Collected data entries
◇ ◇ ◇ ◇ ◇ ◇ ◇

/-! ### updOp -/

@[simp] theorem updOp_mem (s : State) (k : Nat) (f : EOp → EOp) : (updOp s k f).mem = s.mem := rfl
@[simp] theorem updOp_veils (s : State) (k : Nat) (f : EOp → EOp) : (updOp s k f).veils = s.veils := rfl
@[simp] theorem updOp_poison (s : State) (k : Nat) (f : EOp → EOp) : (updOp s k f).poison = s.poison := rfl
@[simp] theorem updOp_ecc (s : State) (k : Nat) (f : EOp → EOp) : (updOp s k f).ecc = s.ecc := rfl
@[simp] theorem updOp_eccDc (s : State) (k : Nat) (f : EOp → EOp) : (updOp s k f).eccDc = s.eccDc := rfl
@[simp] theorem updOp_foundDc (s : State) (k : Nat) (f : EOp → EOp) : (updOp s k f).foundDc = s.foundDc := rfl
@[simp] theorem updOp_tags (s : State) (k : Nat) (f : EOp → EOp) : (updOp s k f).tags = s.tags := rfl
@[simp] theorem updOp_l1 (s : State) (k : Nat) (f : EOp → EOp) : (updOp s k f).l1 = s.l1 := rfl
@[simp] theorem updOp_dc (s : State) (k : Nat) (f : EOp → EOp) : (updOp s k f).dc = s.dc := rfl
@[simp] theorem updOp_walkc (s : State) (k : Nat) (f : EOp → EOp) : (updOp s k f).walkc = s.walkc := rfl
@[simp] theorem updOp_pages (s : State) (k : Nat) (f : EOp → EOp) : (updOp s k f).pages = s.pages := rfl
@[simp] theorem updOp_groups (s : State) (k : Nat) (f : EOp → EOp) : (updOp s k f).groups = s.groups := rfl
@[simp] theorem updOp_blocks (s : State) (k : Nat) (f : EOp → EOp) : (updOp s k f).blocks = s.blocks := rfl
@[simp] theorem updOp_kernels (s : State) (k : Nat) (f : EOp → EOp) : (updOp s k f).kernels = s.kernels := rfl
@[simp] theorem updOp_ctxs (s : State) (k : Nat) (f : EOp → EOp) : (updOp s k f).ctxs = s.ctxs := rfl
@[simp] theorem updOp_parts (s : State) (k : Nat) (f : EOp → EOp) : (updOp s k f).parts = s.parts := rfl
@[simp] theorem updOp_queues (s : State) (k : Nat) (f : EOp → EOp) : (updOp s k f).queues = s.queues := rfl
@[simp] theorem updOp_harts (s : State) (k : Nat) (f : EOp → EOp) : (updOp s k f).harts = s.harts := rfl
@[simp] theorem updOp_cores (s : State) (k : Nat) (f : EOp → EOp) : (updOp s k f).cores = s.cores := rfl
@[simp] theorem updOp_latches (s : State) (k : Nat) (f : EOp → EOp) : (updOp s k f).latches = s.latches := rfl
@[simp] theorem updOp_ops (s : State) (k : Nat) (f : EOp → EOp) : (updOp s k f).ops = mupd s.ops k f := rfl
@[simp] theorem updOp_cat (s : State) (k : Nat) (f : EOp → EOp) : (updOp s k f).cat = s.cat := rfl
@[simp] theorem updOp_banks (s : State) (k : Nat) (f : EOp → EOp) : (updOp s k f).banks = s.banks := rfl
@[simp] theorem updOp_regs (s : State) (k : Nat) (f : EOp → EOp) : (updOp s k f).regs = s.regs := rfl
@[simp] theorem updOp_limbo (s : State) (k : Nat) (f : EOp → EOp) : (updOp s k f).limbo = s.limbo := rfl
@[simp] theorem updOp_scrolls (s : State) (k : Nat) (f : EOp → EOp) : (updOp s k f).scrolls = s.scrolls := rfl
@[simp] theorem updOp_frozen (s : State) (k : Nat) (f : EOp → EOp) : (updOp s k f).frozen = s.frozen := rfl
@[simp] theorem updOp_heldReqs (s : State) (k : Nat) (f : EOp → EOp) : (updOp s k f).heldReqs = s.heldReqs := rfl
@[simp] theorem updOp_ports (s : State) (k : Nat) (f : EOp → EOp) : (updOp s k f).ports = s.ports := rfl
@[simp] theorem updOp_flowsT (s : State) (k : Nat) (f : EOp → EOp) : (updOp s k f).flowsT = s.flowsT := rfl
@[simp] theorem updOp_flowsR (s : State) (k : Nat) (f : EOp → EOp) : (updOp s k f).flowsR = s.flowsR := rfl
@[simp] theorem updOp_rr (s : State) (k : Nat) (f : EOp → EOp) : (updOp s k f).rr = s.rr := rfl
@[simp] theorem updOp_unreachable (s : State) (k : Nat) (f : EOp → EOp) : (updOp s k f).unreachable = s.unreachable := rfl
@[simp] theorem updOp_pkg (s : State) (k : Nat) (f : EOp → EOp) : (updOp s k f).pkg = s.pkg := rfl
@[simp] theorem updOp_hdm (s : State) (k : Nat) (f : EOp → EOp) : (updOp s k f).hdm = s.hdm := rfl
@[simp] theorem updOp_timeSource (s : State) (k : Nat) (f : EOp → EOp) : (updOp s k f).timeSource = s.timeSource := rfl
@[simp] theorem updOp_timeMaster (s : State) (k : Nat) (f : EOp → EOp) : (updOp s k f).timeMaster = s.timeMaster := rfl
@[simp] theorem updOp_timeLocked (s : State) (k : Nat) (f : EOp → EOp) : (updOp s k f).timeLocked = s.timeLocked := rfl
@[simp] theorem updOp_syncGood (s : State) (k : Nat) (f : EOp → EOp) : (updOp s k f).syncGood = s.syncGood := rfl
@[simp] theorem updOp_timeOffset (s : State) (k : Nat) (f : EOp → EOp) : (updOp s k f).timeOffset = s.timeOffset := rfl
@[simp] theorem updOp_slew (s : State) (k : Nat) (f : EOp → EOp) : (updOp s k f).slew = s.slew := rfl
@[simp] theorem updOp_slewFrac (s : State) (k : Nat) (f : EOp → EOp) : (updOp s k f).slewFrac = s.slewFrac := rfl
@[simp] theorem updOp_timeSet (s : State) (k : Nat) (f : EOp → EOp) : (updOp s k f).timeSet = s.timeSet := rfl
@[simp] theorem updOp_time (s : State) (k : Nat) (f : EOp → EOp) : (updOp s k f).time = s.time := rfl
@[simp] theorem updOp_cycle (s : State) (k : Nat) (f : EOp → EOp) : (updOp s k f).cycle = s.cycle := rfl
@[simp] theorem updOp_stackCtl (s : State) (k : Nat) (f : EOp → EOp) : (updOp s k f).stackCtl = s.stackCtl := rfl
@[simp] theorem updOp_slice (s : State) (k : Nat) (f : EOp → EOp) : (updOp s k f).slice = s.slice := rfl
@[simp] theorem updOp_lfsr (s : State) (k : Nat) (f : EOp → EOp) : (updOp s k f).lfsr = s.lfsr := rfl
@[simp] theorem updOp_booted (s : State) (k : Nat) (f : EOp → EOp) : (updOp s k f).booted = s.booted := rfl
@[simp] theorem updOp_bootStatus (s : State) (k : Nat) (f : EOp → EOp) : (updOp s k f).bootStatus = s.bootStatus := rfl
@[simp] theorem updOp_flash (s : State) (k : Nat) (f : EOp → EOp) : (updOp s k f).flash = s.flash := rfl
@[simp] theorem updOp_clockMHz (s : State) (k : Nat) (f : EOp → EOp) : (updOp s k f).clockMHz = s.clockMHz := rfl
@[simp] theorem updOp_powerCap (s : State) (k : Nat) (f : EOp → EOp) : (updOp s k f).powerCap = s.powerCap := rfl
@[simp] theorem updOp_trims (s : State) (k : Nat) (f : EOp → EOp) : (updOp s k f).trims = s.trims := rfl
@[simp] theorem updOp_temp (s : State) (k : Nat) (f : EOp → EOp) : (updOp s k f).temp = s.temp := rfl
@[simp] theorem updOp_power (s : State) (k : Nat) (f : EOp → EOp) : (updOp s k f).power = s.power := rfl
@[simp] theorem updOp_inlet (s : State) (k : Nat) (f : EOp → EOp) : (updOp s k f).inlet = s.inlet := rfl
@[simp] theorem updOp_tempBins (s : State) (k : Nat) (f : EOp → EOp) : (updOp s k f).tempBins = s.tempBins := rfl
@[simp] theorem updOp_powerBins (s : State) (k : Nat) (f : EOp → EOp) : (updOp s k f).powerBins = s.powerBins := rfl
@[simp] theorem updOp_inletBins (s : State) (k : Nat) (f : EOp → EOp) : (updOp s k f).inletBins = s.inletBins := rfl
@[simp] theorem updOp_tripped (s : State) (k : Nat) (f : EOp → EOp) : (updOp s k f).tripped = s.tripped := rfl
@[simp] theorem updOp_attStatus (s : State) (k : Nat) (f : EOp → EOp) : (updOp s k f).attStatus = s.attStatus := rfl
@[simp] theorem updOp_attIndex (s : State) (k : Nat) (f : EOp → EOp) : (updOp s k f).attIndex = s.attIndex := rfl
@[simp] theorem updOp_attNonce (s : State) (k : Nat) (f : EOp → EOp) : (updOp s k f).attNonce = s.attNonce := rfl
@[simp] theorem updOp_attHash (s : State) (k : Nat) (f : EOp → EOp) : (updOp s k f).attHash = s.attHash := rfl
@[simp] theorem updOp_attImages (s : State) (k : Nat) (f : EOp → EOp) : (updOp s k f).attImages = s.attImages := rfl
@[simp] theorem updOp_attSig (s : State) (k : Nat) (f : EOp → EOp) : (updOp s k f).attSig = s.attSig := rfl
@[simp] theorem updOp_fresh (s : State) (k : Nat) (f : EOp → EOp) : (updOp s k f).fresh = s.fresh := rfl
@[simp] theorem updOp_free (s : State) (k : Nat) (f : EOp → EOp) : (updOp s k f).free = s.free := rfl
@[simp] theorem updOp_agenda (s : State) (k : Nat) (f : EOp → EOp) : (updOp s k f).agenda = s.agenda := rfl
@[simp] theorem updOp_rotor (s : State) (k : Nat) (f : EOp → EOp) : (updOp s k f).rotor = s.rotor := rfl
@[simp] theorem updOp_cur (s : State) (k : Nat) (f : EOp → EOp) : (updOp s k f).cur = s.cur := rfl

◇ ◇ ◇ ◇ ◇ ◇ ◇

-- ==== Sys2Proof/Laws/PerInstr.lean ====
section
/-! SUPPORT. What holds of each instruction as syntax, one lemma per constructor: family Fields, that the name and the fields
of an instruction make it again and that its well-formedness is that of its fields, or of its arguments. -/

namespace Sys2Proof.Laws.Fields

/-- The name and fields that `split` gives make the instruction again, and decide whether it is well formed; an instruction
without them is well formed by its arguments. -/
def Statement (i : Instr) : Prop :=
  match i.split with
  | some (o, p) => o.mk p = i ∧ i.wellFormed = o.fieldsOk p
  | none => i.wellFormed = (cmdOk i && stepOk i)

◇ ◇ ◇ ◇ ◇ ◇ ◇

- **TASK ITEM**
Only the lines above from the line with "def Statement (i" to the line with "i && stepOk i)", those two lines included, should be reproduced exactly.

- **PROBLEM SOLUTION**
def Statement (i : Instr) : Prop :=
  match i.split with
  | some (o, p) => o.mk p = i ∧ i.wellFormed = o.fieldsOk p
  | none => i.wellFormed = (cmdOk i && stepOk i)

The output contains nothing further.